Arten und Vielfalt

Der Alpenblumenweg in St. Jakob

Alpine Flora und Fauna entdecken
Von Enzian, über Silberwurz bis hin zur Arnika, viele Alpenblumen sehen nicht nur wunderschön aus, sondern haben auch heilende Wirkungen. So wird beispielsweise das Alpen-Edelweiß von manch Einheimischen auch „Bauchwehblümlein“ genannt. Am Alpenblumenweg Alpenblumen-und Panoramaweg Oberseite in St. Jakob, der mit Milka 2011 neu eröffnet wurde, können Besucher die hübschen Pflänzchen entdecken und gleichzeitig einiges über ihre Eigenschaften lernen.

 

© Milka

Herrliches Bergpanorama und vielfältige Gebirgsblumenwelt – das bietet der Alpenblumenweg in St. Jakob. Die Oberseite der Nationalparkgemeinde St. Jakob zählt mittlerweile zu den Hot-Spots für Liebhaber der alpinen Flora und Fauna.

Seit über drei Jahrzehnten der alpinen Flora auf der Spur
Der Themenweg wurde bereits 1987, also noch vor der Gründung des Nationalpark Hohe Tauern, als einer der ersten dieser Art in Österreich angelegt. Das Konzept wurde im Laufe der Zeit stetig verbessert. Im Jahr 2011 erfolgte schließlich die Neueröffnung des „Alpenblumen-und Panoramaweg Oberseite“ – mit der Unterstützung von Milka erstrahlte der Themenweg in einem neuen Licht.

 

© Gepa Hans Osterauer

Das gibt’s zu sehen
Auf dem Alpenblumenweg kann man nicht nur zahlreiche Blütenpflanzen entdecken, er bietet auch einen spektakulären Blick auf das gesamte Defereggental. Besonders beeindruckend sind, neben den prachtvollen Blumen, auch die steilen Gipfel des Stallersattels mit dem Hochgall im Zentrum. Damit man auch weiß, was einem die Natur bietet, wird die Vielfalt der Gebirgsblumen an zahlreichen Haltepunkten und Infotafeln erklärt.

© Milka Waldburger

Der Weg ist das Ziel
Zwei unterschiedliche Routen führen von Trogach direkt zum Alpenblumenweg.
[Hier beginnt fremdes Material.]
-- ==== Sys2Proof/Laws/Num.lean ====
section
/-! SUPPORT. Laws of the number format: rounding is monotone, and how order, sign and magnitude of a packed value read. -/

namespace Sys2Proof

/-! ### Rounding is monotone -/

theorem F32.rne_le_succ_div (n m : Nat) : F32.rne n m ≤ n / m + 1 := by
  unfold F32.rne
  split
  · omega
  · split
    · omega
    · have := Nat.mod_lt (n / m) (by decide : 0 < 2)
      omega

theorem F32.div_le_rne (n m : Nat) : n / m ≤ F32.rne n m := by
  unfold F32.rne
  split
  · omega
  · split <;> omega

theorem F32.rne_mono {m n n' : Nat} (h : n ≤ n') : F32.rne n m ≤ F32.rne n' m := by
  have hq : n / m ≤ n' / m := Nat.div_le_div_right h
  rcases Nat.lt_or_ge (n / m) (n' / m) with hlt | hge
  · exact (F32.rne_le_succ_div n m).trans (le_trans hlt (F32.div_le_rne n' m))
  · have he : n / m = n' / m := le_antisymm hq hge
    have h1 := Nat.div_add_mod n m
    have h2 := Nat.div_add_mod n' m
    have hr : n % m ≤ n' % m := by rw [he] at h1; omega
    have hpar := Nat.mod_lt (n' / m) (by decide : 0 < 2)
    unfold F32.rne
    rw [he]
    split_ifs <;> omega

/-- Halving the spacing: rounding at a multiple of the unit stays below a power of two bound. -/
theorem F32.rne_le_of_le {n m b : Nat} (hm : 0 < m) (h : n ≤ b * m) : F32.rne n m ≤ b := by
  have : F32.rne (b * m) m = b := by
    unfold F32.rne
    rw [Nat.mul_mod_left, Nat.mul_div_cancel b hm]
    simp [hm]
  calc F32.rne n m ≤ F32.rne (b * m) m := F32.rne_mono h
    _ = b := this

theorem F32.le_rne_of_le {n m b : Nat} (hm : 0 < m) (h : b * m ≤ n) : b ≤ F32.rne n m :=
  le_trans ((Nat.le_div_iff_mul_le hm).2 h) (F32.div_le_rne n m)

theorem F32.roundMag_mono {d n n' : Nat} (hd : 0 < d) (h : n ≤ n') : F32.roundMag n d ≤ F32.roundMag n' d := by
  have hq : n / d ≤ n' / d := Nat.div_le_div_right h
  have hl : (n / d).log2 ≤ (n' / d).log2 := by
    rw [Nat.log2_eq_log_two, Nat.log2_eq_log_two]; exact Nat.log_mono_right hq
  unfold F32.roundMag
  simp only
  rcases Nat.lt_or_ge ((n / d).log2 - 23) ((n' / d).log2 - 23) with hlt | hge
  · generalize he : (n / d).log2 - 23 = e at *
    generalize he' : (n' / d).log2 - 23 = e' at *
    have hup : F32.rne n (d * 2 ^ e) ≤ 2 ^ 24 := by
      apply F32.rne_le_of_le (by positivity)
      have h1 : n / d < 2 ^ ((n / d).log2 + 1) := Nat.lt_log2_self
      have h2 : n / d < 2 ^ (e + 24) :=
        lt_of_lt_of_le h1 (Nat.pow_le_pow_right (by decide) (by omega))
      have h3 : n < 2 ^ (e + 24) * d := (Nat.div_lt_iff_lt_mul hd).1 h2
      calc n ≤ 2 ^ (e + 24) * d := h3.le
        _ = 2 ^ 24 * (d * 2 ^ e) := by rw [pow_add]; ring
    have hlo : 2 ^ 23 ≤ F32.rne n' (d * 2 ^ e') := by
      apply F32.le_rne_of_le (by positivity)
      have hne : n' / d ≠ 0 := by
        intro h0; rw [h0] at he'; simp at he'; omega
      have h1 : 2 ^ (n' / d).log2 ≤ n' / d := Nat.log2_self_le hne
      have h2 : 2 ^ (e' + 23) ≤ n' / d := by
        have : (n' / d).log2 = e' + 23 := by omega
        rwa [this] at h1
      have h3 := (Nat.le_div_iff_mul_le hd).1 h2
      calc 2 ^ 23 * (d * 2 ^ e') = 2 ^ (e' + 23) * d := by rw [pow_add]; ring
        _ ≤ n' := h3
    have : (e + 1) * 2 ^ 23 ≤ e' * 2 ^ 23 := Nat.mul_le_mul_right _ (by omega)
    omega
  · have he : (n / d).log2 - 23 = (n' / d).log2 - 23 := by omega
    rw [he]
    have := F32.rne_mono (m := d * 2 ^ ((n' / d).log2 - 23)) h
    omega

theorem F32.magUnits_mono {m m' : Nat} (h : m ≤ m') : F32.magUnits m ≤ F32.magUnits m' := by
  unfold F32.magUnits
  have hE : m / 2 ^ 23 ≤ m' / 2 ^ 23 := Nat.div_le_div_right h
  have hf := Nat.mod_lt m (by positivity : 0 < 2 ^ 23)
  have d1 := Nat.div_add_mod m (2 ^ 23)
  have d2 := Nat.div_add_mod m' (2 ^ 23)
  split_ifs with h0 h1 h1
  · omega
  · have : 1 ≤ 2 ^ (m' / 2 ^ 23 - 1) := Nat.one_le_two_pow
    calc m % 2 ^ 23 ≤ (2 ^ 23 + m' % 2 ^ 23) * 1 := by omega
      _ ≤ _ := Nat.mul_le_mul_left _ this
  · omega
  · rcases Nat.lt_or_ge (m / 2 ^ 23) (m' / 2 ^ 23) with hlt | hge
    · have hp : 2 ^ (m / 2 ^ 23 - 1) * 2 ≤ 2 ^ (m' / 2 ^ 23 - 1) := by
        rw [← pow_succ]; exact Nat.pow_le_pow_right (by decide) (by omega)
      calc (2 ^ 23 + m % 2 ^ 23) * 2 ^ (m / 2 ^ 23 - 1)
          ≤ (2 ^ 23 * 2) * 2 ^ (m / 2 ^ 23 - 1) := Nat.mul_le_mul_right _ (by omega)
        _ = 2 ^ 23 * (2 ^ (m / 2 ^ 23 - 1) * 2) := by ring
        _ ≤ 2 ^ 23 * 2 ^ (m' / 2 ^ 23 - 1) := Nat.mul_le_mul_left _ hp
        _ ≤ _ := Nat.mul_le_mul_right _ (by omega)
    · have he : m / 2 ^ 23 = m' / 2 ^ 23 := by omega
      rw [he]
      exact Nat.mul_le_mul_right _ (by rw [he] at d1; omega)

/-! ### Packed values -/

theorem F32.mag_lt (x : Num32) : F32.mag x < 2 ^ 31 := Nat.mod_lt _ (by positivity)

@[simp] theorem F32.mag_pack {neg : Bool} {m : Nat} (h : m < 2 ^ 31) : F32.mag (F32.pack neg m) = m := by
  unfold F32.mag F32.pack
  rw [BitVec.toNat_ofNat]
  cases neg <;> simp <;> omega

@[simp] theorem F32.msb_pack {neg : Bool} {m : Nat} (h : m < 2 ^ 31) : (F32.pack neg m).msb = neg := by
  unfold F32.pack
  rw [BitVec.msb_eq_decide, BitVec.toNat_ofNat]
  cases neg <;> simp <;> omega

/-- A value is its sign and its magnitude. -/
theorem F32.pack_mag (x : Num32) : F32.pack x.msb (F32.mag x) = x := by
  apply BitVec.eq_of_toNat_eq
  unfold F32.pack F32.mag
  rw [BitVec.toNat_ofNat, BitVec.msb_eq_decide]
  have := x.isLt
  simp only [decide_eq_true_eq]
  split_ifs <;> omega

theorem F32.ext {x y : Num32} (hs : x.msb = y.msb) (hm : F32.mag x = F32.mag y) : x = y := by
  rw [← F32.pack_mag x, ← F32.pack_mag y, hs, hm]

theorem F32.mag_round (neg : Bool) (n d : Nat) :
    F32.mag (F32.round neg n d) = F32.roundMag n d ⊓ F32.infMag := by
  have hi : F32.infMag < 2 ^ 31 := by decide
  exact F32.mag_pack (by omega)

/-- Rounding is never a NaN. -/
@[simp] theorem F32.isNaN_round (neg : Bool) (n d : Nat) : F32.isNaN (F32.round neg n d) = false := by
  simp [F32.isNaN, F32.mag_round]

@[simp] theorem F32.msb_round (neg : Bool) (n d : Nat) : (F32.round neg n d).msb = neg := by
  have hi : F32.infMag < 2 ^ 31 := by decide
  exact F32.msb_pack (by omega)

/-- Rounded magnitudes are ordered as the exact ones. -/
theorem F32.mag_round_mono {neg neg' : Bool} {n n' d : Nat} (hd : 0 < d) (h : n ≤ n') :
    F32.mag (F32.round neg n d) ≤ F32.mag (F32.round neg' n' d) := by
  have hr := F32.roundMag_mono hd h
  rw [F32.mag_round, F32.mag_round]
  omega

/-! ### Flushing -/

theorem F32.mag_flush (x : Num32) : F32.mag (F32.flush x) = if F32.mag x < 2 ^ 23 then 0 else F32.mag x := by
  unfold F32.flush
  split
  · exact F32.mag_pack (by decide)
  · rfl

@[simp] theorem F32.msb_flush (x : Num32) : (F32.flush x).msb = x.msb := by
  unfold F32.flush
  split
  · exact F32.msb_pack (by decide)
  · rfl

/-- Flushing makes no NaN and takes none away. -/
@[simp] theorem F32.isNaN_flush (x : Num32) : F32.isNaN (F32.flush x) = F32.isNaN x := by
  have hi : (2 : Nat) ^ 23 ≤ F32.infMag := by decide
  rw [F32.isNaN, F32.isNaN, F32.mag_flush]
  split
  · rw [decide_eq_decide]; omega
  · rfl

/-- Flushed magnitudes are ordered as the magnitudes. -/
theorem F32.mag_flush_mono {x y : Num32} (h : F32.mag x ≤ F32.mag y) :
    F32.mag (F32.flush x) ≤ F32.mag (F32.flush y) := by
  rw [F32.mag_flush, F32.mag_flush]
  split_ifs <;> omega

theorem F32.mag_flush_le (x : Num32) : F32.mag (F32.flush x) ≤ F32.mag x := by
  rw [F32.mag_flush]
  split_ifs <;> omega

/-! ### Order -/

theorem F32.isNaN_eq (x : Num32) : F32.isNaN x = decide (F32.infMag < F32.mag x) := rfl

theorem F32.isNaN_of_finite {x : Num32} (h : F32.isFinite x = true) : F32.isNaN x = false := by
  simp [F32.isNaN, F32.isFinite] at *; omega

theorem F32.isInf_of_finite {x : Num32} (h : F32.isFinite x = true) : F32.isInf x = false := by
  simp [F32.isInf, F32.isFinite] at *; omega

theorem F32.le_iff {x y : Num32} :
    F32.le x y = true ↔ F32.isNaN x = false ∧ F32.isNaN y = false ∧ F32.key x ≤ F32.key y := by
  simp [F32.le, and_assoc]

theorem F32.lt_iff {x y : Num32} :
    F32.lt x y = true ↔ F32.isNaN x = false ∧ F32.isNaN y = false ∧ F32.key x < F32.key y := by
  simp [F32.lt, and_assoc]

theorem F32.le_trans {x y z : Num32} (h1 : F32.le x y = true) (h2 : F32.le y z = true) : F32.le x z = true := by
  rw [F32.le_iff] at *
  exact ⟨h1.1, h2.2.1, Int.le_trans h1.2.2 h2.2.2⟩

theorem F32.key_nonneg_msb {x : Num32} (h : 0 < F32.key x) : x.msb = false := by
  unfold F32.key at h
  cases hx : x.msb <;> simp [hx] at h ⊢
  omega

theorem F32.key_of_msb_false {x : Num32} (h : x.msb = false) : F32.key x = F32.mag x := by
  simp [F32.key, h]

/-- `0 ≤ x ≤ 1` in terms of sign and magnitude. -/
theorem F32.inUnit_iff {x : Num32} :
    F32.inUnit x = true ↔ (x.msb = false ∧ F32.mag x ≤ 0x3F800000) ∨ F32.mag x = 0 := by
  have h0 : F32.key 0 = 0 := by decide
  have h1 : F32.key 0x3F800000 = 0x3F800000 := by decide
  have hn0 : F32.isNaN (0 : Num32) = false := by decide
  have hn1 : F32.isNaN (0x3F800000 : Num32) = false := by decide
  simp only [F32.inUnit, Bool.and_eq_true, F32.le_iff, h0, h1, hn0, hn1, true_and]
  unfold F32.isNaN F32.key F32.infMag
  cases x.msb <;> simp <;> omega

end Sys2Proof
end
Während die eine Wanderung in etwa fünf Stunden dauert, sollte für die andere Strecke ein ganzer Tag eingeplant werden. Beide Wege sind für fortgeschrittene Wanderer und es sollte unbedingt festes Schuhwerk mitbringen. Wer eine kleine Pause vom Bergsteigen benötigt kann beispielsweise von Juni bis Oktober in die bewirtschaftete Seespitzhütte einkehren und sich dort verköstigen lassen.